The climb up to Bulgo Trig from BP, although not the worst, was definitely in the league of Horrid Climbs Out. At one time it seemed as if all SUBW trips had to have an obligatory climb out to finish the trip; out of some valley in the Blue Mountains, back to the road in the Snowies, or whatever. On a good day (Port Kembla willing), you could make out the Five Islands whilst taking a breather. They started selling cool drinks at the rather isolated Garrawarra Farm, and so we would usually stop there. They also sold the sorts of lollies kids like. I well remember Col Olomon saying, “Oohh, raspberry blocks!”; a forgotten delicacy from childhood. Then down the track to Lilydale. John Paynter, making a late return one warm night, had a close encounter with a snake which knew what snakes were supposed to do – curled in a classic coil with its head emerging from the top, saying “Hissssssss!”.

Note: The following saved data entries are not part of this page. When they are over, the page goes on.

-- ==== Sys2Proof/Decode.lean ====
section
/-! DEFINITION. From the request ports to an instruction (30_encoding.md R80) and back, and the same over bytes. The spec
gives the request as named ports and no packing of them (92_eei_decisions.md D4); the seven bytes used here are the model's
own way of writing the ports down as one word (DESIGN CHOICE: notes/assumptions/2). -/

namespace Sys2Proof

/-! ### The operation select -/

/-- The 3-bit code of each operation (30_encoding.md R80). -/
def opcode : Instr → BitVec 3
  | .encControl _            => 0b000#3
  | .encPosition _           => 0b001#3
  | .encSpeedForce _ _       => 0b010#3
  | .decStatus _             => 0b011#3
  | .decFault _              => 0b100#3
  | .decFaultPosition _      => 0b101#3
  | .decSpeedForce _         => 0b110#3
  | .decVoltageTemperature _ => 0b111#3

/-- The operation a request selects, with its operands taken from the ports R24 names for it. The bits of `op` are matched
from the highest down, as the table of 30_encoding.md R80 writes them. Total: all eight codes are assigned (R87). -/
def decodeRequest (r : Request) : Instr :=
  match r.op.getLsbD 2, r.op.getLsbD 1, r.op.getLsbD 0 with
  | false, false, false => .encControl r.command
  | false, false, true  => .encPosition r.position
  | false, true,  false => .encSpeedForce r.speed r.force
  | false, true,  true  => .decStatus r.word
  | true,  false, false => .decFault r.word
  | true,  false, true  => .decFaultPosition r.word
  | true,  true,  false => .decSpeedForce r.word
  | true,  true,  true  => .decVoltageTemperature r.word

/-! ### The request as seven bytes

The ports in the order of R24's table, from bit 0 up: `op` 2:0, the five `c_` ports 7:3, `position` 23:8, `speed` 31:24,
`force` 39:32, `word` 55:40. A multi-byte port has its low byte first. -/

/-- How many bytes a request takes. -/
def requestBytes : Nat := 7

/-- Why bytes are no request. -/
inductive DecodeError where
  /-- fewer than seven bytes: the ports are sampled all together (10_state.md R24), so part of a request is none -/
  | tooShort (length : Nat)
  /-- more than seven bytes: every request has one fixed shape (30_encoding.md R89) -/
  | tooLong (length : Nat)
  deriving DecidableEq, Repr

/-- A 16-bit port from its two bytes. -/
def joinBytes (high low : Byte) : Word := BitVec.ofNat 16 (high.toNat * 256 + low.toNat)

/-- The ports from seven bytes; any other number of bytes is rejected by name. -/
def Request.ofBytes : List Byte → Except DecodeError Request
  | [b0, b1, b2, b3, b4, b5, b6] => .ok
      { op := b0.extractLsb' 0 3
        cEnable := b0.getLsbD 3
        cParameterlessMode := b0.getLsbD 4
        cMoveToTarget := b0.getLsbD 5
        cEmergencyRelease := b0.getLsbD 6
        cReleaseDirection := b0.getLsbD 7
        position := joinBytes b2 b1
        speed := b3
        force := b4
        word := joinBytes b6 b5 }
  | bytes => .error (if bytes.length < requestBytes then .tooShort bytes.length else .tooLong bytes.length)

/-- The instruction seven bytes stand for. -/
def decode (bytes : List Byte) : Except DecodeError Instr :=
  (Request.ofBytes bytes).map decodeRequest

/-- A number as `k` bytes, the least significant first. -/
def bytesOfNat : Nat → Nat → List Byte
  | 0, _ => []
  | k + 1, n => BitVec.ofNat 8 n :: bytesOfNat k (n / 256)

/-- The bytes of an instruction whose first `nbits` bits are `w`: seven, the bits above `nbits` zero, or as many as
`nbits` needs. -/
def tableWordBytes (nbits w : Nat) : List Byte :=
  bytesOfNat (max requestBytes ((nbits + 7) / 8)) (w % 2 ^ nbits)

/-- What the decoder reads from a word of spec/opcode_table.json. The table gives a row the three bits of `op`, which are
bits 2:0 of the first byte; the operand ports are the bits above. -/
def decodeTableWord (nbits w : Nat) : Option Instr :=
  (decode (tableWordBytes nbits w)).toOption

/-! ### The encoder -/

/-- A request with every port at zero. -/
def Request.quiet : Request :=
  { op := 0, cEnable := false, cParameterlessMode := false, cMoveToTarget := false, cEmergencyRelease := false,
    cReleaseDirection := false, position := 0, speed := 0, force := 0, word := 0 }

/-- The request that presents an instruction: its code on `op` (30_encoding.md R80), its operands on the ports R24 names,
the other ports zero. -/
def encodeRequest (i : Instr) : Request :=
  match i with
  | .encControl cmd          =>
      { Request.quiet with
        op := opcode i, cEnable := cmd.enable, cParameterlessMode := cmd.parameterlessMode,
        cMoveToTarget := cmd.moveToTarget, cEmergencyRelease := cmd.emergencyRelease,
        cReleaseDirection := cmd.releaseDirection }
  | .encPosition position    => { Request.quiet with op := opcode i, position := position }
  | .encSpeedForce speed force => { Request.quiet with op := opcode i, speed := speed, force := force }
  | .decStatus word          => { Request.quiet with op := opcode i, word := word }
  | .decFault word           => { Request.quiet with op := opcode i, word := word }
  | .decFaultPosition word   => { Request.quiet with op := opcode i, word := word }
  | .decSpeedForce word      => { Request.quiet with op := opcode i, word := word }
  | .decVoltageTemperature word => { Request.quiet with op := opcode i, word := word }

/-- The low byte of a 16-bit port. -/
def lowPart (w : Word) : Byte := BitVec.ofNat 8 w.toNat

/-- The high byte of a 16-bit port. -/
def highPart (w : Word) : Byte := BitVec.ofNat 8 (w.toNat / 256)

/-- The seven bytes of a request, the inverse of `Request.ofBytes`. -/
def Request.toBytes (r : Request) : List Byte :=
  [ BitVec.ofBool r.cReleaseDirection ++ BitVec.ofBool r.cEmergencyRelease ++ BitVec.ofBool r.cMoveToTarget ++
      BitVec.ofBool r.cParameterlessMode ++ BitVec.ofBool r.cEnable ++ r.op,
    lowPart r.position, highPart r.position, r.speed, r.force, lowPart r.word, highPart r.word ]

/-- The bytes of an instruction. -/
def encode (i : Instr) : List Byte :=
  (encodeRequest i).toBytes

end Sys2Proof
end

Sometimes we would go on to Otford on the track, and once to Stanwell Park, virtually rolling down the slopes of Bald Hill through the sword grass to get to the station (I remember Dave Dash and John Byrne skipping down in front on that one, packs bouncing, getting faster and faster as the skips failed to check the pace). But Lilyvale was the usual. Once across the flats, and at the deserted station, sometimes there was time to kill until train time. We explored the tunnel, preferably waiting inside till there was a train coming the other way, which provided the fun of leaning back in one of the little archways in the tunnel wall as it went past, feeling the heat of the fire (and hoping that nobody was using the loo at that precide moment). Once we met the mushroom farmer, tenant to the Railways for the never-used tunnel next to the one on the line.

The station still had its tatty flag for stopping trains, but the lantern provided was long since gone. After dark we waved torches as the train came around the bend from Otford. Once aboard the train the trip was over. At Sutherland those of us who lived in the south would wave the rest off to Central before catching local trains ourselves.

Always a stimulating day trip, and one which sent you home feeling happy. Beyond the temporary ravages of fire, the country has of course changed little. I was there recently, and the flowers are recovering. Looking back, the space and light of the moors, the flowers, the proximity of the sea made a trip along the eastern boundary of the Royal National Park something very special.